@livingdata/pipex

v0.0.9

Published

4 days ago

Execution engine for containerized pipeline steps

0High
0Medium
0Low

jdesboeufs

Pipex

Execution engine for containerized steps via Docker CLI.

Runs containers with explicit volume mounts and manages artifacts through a staging/commit lifecycle. Designed to be driven by different orchestrators (CLI included, AI agent planned).

Prerequisites

Node.js 24+
Docker CLI installed and accessible

Quick Start

Run directly without installing:

npx @livingdata/pipex run pipeline.yaml

Or install globally:

npm install -g @livingdata/pipex
pipex run pipeline.yaml

Usage

# Interactive mode (default)
pipex run pipeline.yaml

# JSON mode (for CI/CD)
pipex run pipeline.yaml --json

# Custom workdir
pipex run pipeline.yaml --workdir /tmp/builds

Inspecting runs

Each step execution produces a run containing artifacts, logs (stdout/stderr), and metadata:

# Show all steps and their last run (status, duration, size, date)
pipex show my-pipeline

# Show logs from the last run of a step
pipex logs my-pipeline download
pipex logs my-pipeline download --stream stderr

# Show execution metadata (image, cmd, duration, exit code, fingerprint…)
pipex inspect my-pipeline download
pipex inspect my-pipeline download --json

# Export artifacts from a step to the host filesystem
pipex export my-pipeline download ./output-dir

Managing workspaces

# List workspaces (with run/cache counts and disk size)
pipex list
pipex ls --json

# Remove old runs (keeps only current ones)
pipex prune my-pipeline

# Remove specific workspaces
pipex rm my-build other-build

# Remove all workspaces
pipex clean

Commands

| Command | Description | |---------|-------------| | run <pipeline> | Execute a pipeline | | show <workspace> | Show steps and runs in a workspace (with artifact sizes) | | logs <workspace> <step> | Show stdout/stderr from last run | | inspect <workspace> <step> | Show run metadata (meta.json) | | export <workspace> <step> <dest> | Extract artifacts from a step run to the host filesystem | | prune <workspace> | Remove old runs not referenced by current state | | list (alias ls) | List workspaces (with disk sizes) | | rm <workspace...> | Remove one or more workspaces | | clean | Remove all workspaces |

Global Options

| Option | Description | |--------|-------------| | --workdir <path> | Workspaces root directory (default: ./workdir) | | --json | Structured JSON logs instead of interactive UI |

Run Options

| Option | Alias | Description | |--------|-------|-------------| | --workspace <name> | -w | Workspace name for caching | | --force [steps] | -f | Skip cache for all steps, or a comma-separated list | | --dry-run | | Validate pipeline, compute fingerprints, show what would run without executing | | --verbose | | Stream container logs in real-time (interactive mode) |

Pipeline Format

Pipeline files can be written in YAML (.yaml / .yml) or JSON (.json). YAML is recommended for readability; JSON is still fully supported.

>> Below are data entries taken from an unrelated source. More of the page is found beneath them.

theorem witness_StepKeepsInvariant :
    (loadedHardwired 0x00001037#32).Inv ∧
      step (loadedHardwired 0x00001037#32) = .next (after (loadedHardwired 0x00001037#32)) :=
  ⟨hardwired_inv, rfl⟩
theorem witness_LoadKeepsInvariant :
    State.reset.Inv ∧ loadProgram [0x13#32, 0#32] State.reset = .ok (State.reset.placeWord 0 0x13#32) :=
  ⟨reset_inv, rfl⟩
theorem witness_CanonicalMemoryIsUnique :
    Memory.wf 8 [(3, 5#32), (7, 1#32)] ∧ Memory.wf 8 (Memory.write [(7, 1#32)] 3 5#32) ∧
      ∀ a, Memory.read [(3, 5#32), (7, 1#32)] a = Memory.read (Memory.write [(7, 1#32)] 3 5#32) a :=
  ⟨by decide, by decide, fun _ => rfl⟩
theorem witness_ResetAndLoadedState :
    [0x13#32].length ≤ Config.default.memWords.val ∧ 1023 < Config.default.memWords.val := by decide
theorem witness_LoadCopiesWordsFromZero :
    State.reset.Inv ∧ [0x13#32, 0x33#32].length ≤ State.reset.config.memWords.val := ⟨reset_inv, by decide⟩
/-- A running session, and one that meets the session invariant with accepted moves. -/
theorem witness_HostCannotWriteDuringRun : (Session.mk State.reset true).running = true := rfl
theorem witness_HostMovesKeepSessionInvariant :
    (Session.construct Config.default).Inv ∧
      ∃ y, Session.moves [.load [0x00500113#32], .start, .clock] (Session.construct Config.default) = .ok y :=
  ⟨⟨reset_inv, by decide⟩, _, rfl⟩
theorem witness_LoadImmediatePairLoadsAnyConstant :
    let s := (State.reset.placeWord 0 0xDEADC2B7#32).placeWord 1 0xEEF28293#32
    expand (.li 5#5 0xDEADBEEF#32) = [.lui 5#5 0xDEADC000#32, .addi 5#5 5#5 0xFFFFFEEF#32] ∧
      s.memRead s.pc.toNat = some (encode (.lui 5#5 0xDEADC000#32)) ∧
      s.memRead (s.pc.toNat + 1) = some (encode (.addi 5#5 5#5 0xFFFFFEEF#32)) := by decide

end Sys2Proof.Tests
end

/-! PROOF. Reset and the program load (10_state R22, 70_reset R96 to R99): what memory reads after words are put at
successive indices, and the state after reset and after the boot. -/

namespace Sys2Proof.Machine

/-! ## One word put in memory -/

/-- Putting a word keeps the canonical form, outside the memory too, where nothing is put. -/
theorem State.placeWord_wf {s : State} (hs : s.mem.wf s.config.memWords.val) (a : Nat) (v : Word) :
    (s.placeWord a v).mem.wf (s.placeWord a v).config.memWords.val := by
  rw [State.placeWord_config, State.placeWord_mem]
  split
  · next ha => exact Memory.write_wf hs ha v
  · exact hs

theorem State.memRead_placeWord_same {s : State} (hs : s.mem.wf s.config.memWords.val) {a : Nat}
    (ha : a < s.config.memWords.val) (v : Word) : (s.placeWord a v).memRead a = some v := by
  rw [State.memRead_eq_some, State.placeWord_config, State.placeWord_mem, if_pos ha]
  exact ⟨ha, Memory.read_write_same hs.1 a v⟩

theorem State.memRead_placeWord_other (s : State) {a b : Nat} (v : Word) (h : b ≠ a) :
    (s.placeWord a v).memRead b = s.memRead b := by
  have hread : (s.placeWord a v).mem.read b = s.mem.read b := by
    rw [State.placeWord_mem]
    split
    · exact Memory.read_write_other s.mem v h
    · rfl
  simp only [State.memRead, State.placeWord_config, hread]

/-! ## Words put at successive indices -/

@[simp] theorem State.placeWords_config (s : State) (a : Nat) (ws : List Word) :
    (s.placeWords a ws).config = s.config := (State.placeWords_fields ws a s).1

@[simp] theorem State.placeWords_regs (s : State) (a : Nat) (ws : List Word) :
    (s.placeWords a ws).regs = s.regs := (State.placeWords_fields ws a s).2.1

@[simp] theorem State.placeWords_pc (s : State) (a : Nat) (ws : List Word) :
    (s.placeWords a ws).pc = s.pc := (State.placeWords_fields ws a s).2.2

/-- An index before or after the range of the words reads as before. -/
theorem State.memRead_placeWords_outside (ws : List Word) (s : State) (a : Nat) {b : Nat}
    (h : b < a ∨ a + ws.length ≤ b) : (s.placeWords a ws).memRead b = s.memRead b := by
  induction ws generalizing s a with
  | nil => rfl
  | cons v vs ih =>
    rw [List.length_cons] at h
    calc ((s.placeWord a v).placeWords (a + 1) vs).memRead b
        = (s.placeWord a v).memRead b := ih _ _ (by omega)
      _ = s.memRead b := State.memRead_placeWord_other s v (by omega)

/-- In a canonical memory that has room for them, each word reads at its own index. -/
theorem State.memRead_placeWords_inside (ws : List Word) {s : State} (hs : s.mem.wf s.config.memWords.val) {a : Nat}
    (ha : a + ws.length ≤ s.config.memWords.val) (i : Nat) (hi : i < ws.length) :
    (s.placeWords a ws).memRead (a + i) = some ws[i] := by
  induction ws generalizing s a i with
  | nil => nomatch hi
  | cons v vs ih =>
    rw [List.length_cons] at ha
    cases i with
    | zero =>
      calc ((s.placeWord a v).placeWords (a + 1) vs).memRead a
          = (s.placeWord a v).memRead a := State.memRead_placeWords_outside vs _ _ (by omega)
        _ = some v := State.memRead_placeWord_same hs (by omega) v
    | succ i =>
      have hroom : a + 1 + vs.length ≤ (s.placeWord a v).config.memWords.val := by
        rw [State.placeWord_config]; omega
      rw [show a + (i + 1) = a + 1 + i by omega]
      exact ih (State.placeWord_wf hs a v) hroom i (Nat.lt_of_succ_lt_succ hi)

/-- A load that fits succeeds and puts its words from index 0 on. -/
theorem loadProgram_of_fits {ws : List Word} {s : State} (h : ws.length ≤ s.config.memWords.val) :
    loadProgram ws s = .ok (s.placeWords 0 ws) := if_pos h

/-! ## The state after reset -/

theorem State.resetWith_regs_get (c : Config) (i : Fin 32) : (State.resetWith c).regs[i] = 0#32 := by
  simp

theorem State.resetWith_readReg (c : Config) (i : RegIdx) : (State.resetWith c).readReg i = 0#32 := by
  unfold State.readReg
  split
  · rfl
  · exact State.resetWith_regs_get c ⟨i.toNat, i.isLt⟩

theorem State.resetWith_memRead {c : Config} {a : Nat} (h : a < c.memWords.val) :
    (State.resetWith c).memRead a = some 0#32 :=
  State.memRead_eq_some.mpr ⟨h, rfl⟩

/-- Settles O43: reset leaves 0 everywhere, and the load changes the words of its own range only. -/
theorem resetAndLoadedState : Obligations.ResetAndLoadedState := by
  intro c
  refine ⟨rfl, State.resetWith_readReg c, State.resetWith_regs_get c, fun a => State.resetWith_memRead, ?_⟩
  intro ws hfit
  refine ⟨(State.resetWith c).placeWords 0 ws, loadProgram_of_fits hfit, ?pc, ?regs, ?config, ?program, ?rest⟩
  case pc => exact State.placeWords_pc _ 0 ws
  case regs =>
    intro i
    rw [State.placeWords_regs]
    exact State.resetWith_regs_get c i
  case config => exact State.placeWords_config _ 0 ws
  case program =>
    intro a ha
    have hroom : 0 + ws.length ≤ c.memWords.val := by omega
    simpa using State.memRead_placeWords_inside ws (Memory.reset_wf c) hroom a ha
  case rest =>
    intro a hlen ha
    rw [State.memRead_placeWords_outside ws _ 0 (by omega)]
    exact State.resetWith_memRead ha

end Sys2Proof.Machine

/-! PROOF. The Decode stage's fields and immediates (30_encoding R39, R42, R45, R46, R48): the format that each
opcode selects, and what the I-type and U-type immediates hold. -/

namespace Sys2Proof

/-- The model's slice by its two end positions is the slice by its start and length. -/
theorem bits_eq_extractLsb' (w : Word) (hi lo : Nat) : bits w hi lo = w.extractLsb' lo (hi - lo + 1) := rfl

/-- Settles O1: each field is one slice of the word, read without looking at the opcode. -/
theorem fieldsAtFixedPositions : Obligations.FieldsAtFixedPositions := fun w =>
  ⟨bits_eq_extractLsb' w 6 0, bits_eq_extractLsb' w 11 7, bits_eq_extractLsb' w 14 12,
    bits_eq_extractLsb' w 19 15, bits_eq_extractLsb' w 24 20, bits_eq_extractLsb' w 31 25⟩

/-! ## The format of the immediate, decided by the opcode alone (R42) -/

theorem ne_of_not_mem_immOpcodes {op : BitVec 7} (h : op ∉ [opAluImm, opJalr, opAuipc, opLui, opJal]) :
    op ≠ opAluImm ∧ op ≠ opJalr ∧ op ≠ opAuipc ∧ op ≠ opLui ∧ op ≠ opJal := by
  simpa only [List.mem_cons, List.not_mem_nil, or_false, not_or] using h

theorem decodeFields_imm_of_iType {w : Word} (h : w.extractLsb' 0 7 = opAluImm ∨ w.extractLsb' 0 7 = opJalr) :
    (decodeFields w).imm = immI w := if_pos h

theorem decodeFields_imm_of_uType {w : Word} (h : w.extractLsb' 0 7 = opLui ∨ w.extractLsb' 0 7 = opAuipc) :
    (decodeFields w).imm = immU w := by
  have notIType : ¬ (w.extractLsb' 0 7 = opAluImm ∨ w.extractLsb' 0 7 = opJalr) := by
    rcases h with h | h <;> rw [h] <;> decide
  exact (if_neg notIType).trans (if_pos h)

theorem decodeFields_imm_of_other {w : Word}
    (h : w.extractLsb' 0 7 ∉ [opAluImm, opJalr, opAuipc, opLui, opJal]) : (decodeFields w).imm = 0#32 := by
  obtain ⟨hAluImm, hJalr, hAuipc, hLui, hJal⟩ := ne_of_not_mem_immOpcodes h
  calc (decodeFields w).imm
      = if w.extractLsb' 0 7 = opLui ∨ w.extractLsb' 0 7 = opAuipc then immU w
        else if w.extractLsb' 0 7 = opJal then immJ w else 0#32 := if_neg (not_or.mpr ⟨hAluImm, hJalr⟩)
    _ = if w.extractLsb' 0 7 = opJal then immJ w else 0#32 := if_neg (not_or.mpr ⟨hLui, hAuipc⟩)
    _ = 0#32 := if_neg hJal

/-! ## The I-type immediate (R45) -/

/-- A bit below 12 is a bit of the field; from bit 12 up, every bit is the sign. -/
theorem getLsbD_immI (w : Word) {k : Nat} (hk : k < 32) :
    (immI w).getLsbD k = if k < 12 then w.getLsbD (20 + k) else w.getLsbD 31 := by
  rw [immI, BitVec.getLsbD_signExtend]
  simp only [hk, decide_true, Bool.true_and]
  split
  · next hlow => simp [bits_eq_extractLsb', hlow]
  · simp [bits_eq_extractLsb', BitVec.msb_eq_getLsbD_last]

theorem immI_eq_sshiftRight (w : Word) : immI w = w.sshiftRight 20 := by
  refine BitVec.eq_of_getLsbD_eq fun k hk => ?_
  rw [getLsbD_immI w hk, BitVec.getLsbD_sshiftRight, BitVec.msb_eq_getLsbD_last]
  split
  · next hlow => simp [show 20 + k < 32 by omega, show ¬ 32 ≤ k by omega]
  · next hhigh => simp [show ¬ 20 + k < 32 by omega, show ¬ 32 ≤ k by omega]

theorem extractLsb'_immI (w : Word) : (immI w).extractLsb' 0 12 = w.extractLsb' 20 12 := by
  refine BitVec.eq_of_getLsbD_eq fun k hk => ?_
  simp [getLsbD_immI w (show k < 32 by omega), hk]

/-- The immediate keeps the signed value of its 12-bit field. -/
theorem toInt_immI (w : Word) : (immI w).toInt = (w.extractLsb' 20 12).toInt :=
  BitVec.toInt_signExtend_of_le (by decide)

theorem immI_toInt_range (w : Word) : -2048 ≤ (immI w).toInt ∧ (immI w).toInt ≤ 2047 := by
  rw [toInt_immI]
  exact ⟨BitVec.le_toInt _, Int.le_of_lt_add_one BitVec.toInt_lt⟩

/-- Settles O2: both opcodes select the I-type immediate, which is described bit by bit. -/
theorem iTypeImmediateSignExtended : Obligations.ITypeImmediateSignExtended := by
  refine ⟨fun w hop => ?_, by decide, by decide⟩
  rw [decodeFields_imm_of_iType hop]
  refine ⟨rfl, immI_eq_sshiftRight w, extractLsb'_immI w, fun k hsign hk => ?_, immI_toInt_range w⟩
  rw [getLsbD_immI w hk, if_neg (Nat.not_lt.mpr hsign)]

/-! ## The U-type immediate (R46) -/

/-- The mask of R46 keeps exactly the bits from 12 up. -/
theorem getLsbD_immU (w : Word) {k : Nat} (hk : k < 32) :
    (immU w).getLsbD k = if k < 12 then false else w.getLsbD k := by
  rw [immU, BitVec.getLsbD_and]
  interval_cases k <;> simp

/-- Settles O3: above bit 11 the mask keeps each bit, below it clears each bit. -/
theorem uTypeImmediateMasked : Obligations.UTypeImmediateMasked := by
  refine ⟨fun w hop => ?_, by decide⟩
  rw [decodeFields_imm_of_uType hop]
  refine ⟨rfl, ?high, ?low⟩
  case high =>
    refine BitVec.eq_of_getLsbD_eq fun k hk => ?_
    simp [getLsbD_immU w (show 12 + k < 32 by omega), hk]
  case low =>
    refine BitVec.eq_of_getLsbD_eq fun k hk => ?_
    simp [getLsbD_immU w (show k < 32 by omega), hk]

/-! ## The other opcodes (R48) -/

/-- Outside the five opcodes only the two ALU_REG arms of the dispatch are left, and they read no immediate. -/
theorem select_of_other {d : Decoded} (h : d.opcode ∉ [opAluImm, opJalr, opAuipc, opLui, opJal]) :
    select d =
      if d.opcode = opAluReg ∧ d.funct3 = f3AddSub ∧ d.funct7 = f7Add then some (.add d.rd d.rs1 d.rs2)
      else if d.opcode = opAluReg ∧ d.funct3 = f3AddSub ∧ d.funct7 = f7Sub then some (.sub d.rd d.rs1 d.rs2)
      else none := by
  obtain ⟨hAluImm, hJalr, hAuipc, hLui, hJal⟩ := ne_of_not_mem_immOpcodes h
  simp only [select, hLui, hAuipc, hJal, hJalr, hAluImm, false_and, if_false]

/-- Settles O5: no format applies, and the arms that are left give the same for both records. -/
theorem otherOpcodesHaveZeroImmediate : Obligations.OtherOpcodesHaveZeroImmediate :=
  ⟨fun _ hop => decodeFields_imm_of_other hop, by decide,
    fun d v hop => (select_of_other (d := { d with imm := v }) hop).trans (select_of_other hop).symm⟩

end Sys2Proof

/-! PROOF. The Fetch stage, the step and the write-back (40_fetch R58, R59, R62): what a fetch that was made says,
which meaning a step runs, and the one register write of every instruction. -/

namespace Sys2Proof.Machine

/-! ## The fetch -/

/-- A fetch that was made had a word at the pc, and moved the pc only. -/
theorem State.fetch_eq_some {s s1 : State} {w : Word} :
    s.fetch = some (w, s1) ↔ s.memRead s.pc.toNat = some w ∧ s1 = s.setPc (s.pc + 1#32) := by
  constructor
  · intro h
    rcases State.stopped_or_word s with hstop | ⟨v, hv⟩
    · rw [State.fetch_of_stopped hstop] at h
      nomatch h
    · rw [State.fetch_of_memRead hv] at h
      cases h
      exact ⟨hv, rfl⟩
  · rintro ⟨hw, rfl⟩
    exact State.fetch_of_memRead hw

Steps can be defined in two ways: raw steps with explicit image/cmd, or kit steps using uses for common patterns. Both can coexist in the same pipeline.

Pipeline and Step Identity

Both pipelines and steps support an id/name duality:

id — Machine identifier (alphanum, dash, underscore). Used for caching, state, artifacts.
name — Human-readable label (free-form text). Used for display.
At least one must be defined. If id is missing it is derived from name via slugification (e.g. "Données préparées" → donnees-preparees). If name is missing, id is used for display.

# Pipeline with both id and name
id: data-pipeline
name: Data Processing Pipeline
steps:
  # Step with only id (current style, still works)
  - id: download
    image: alpine:3.19
    cmd: [sh, -c, "echo hello > /output/hello.txt"]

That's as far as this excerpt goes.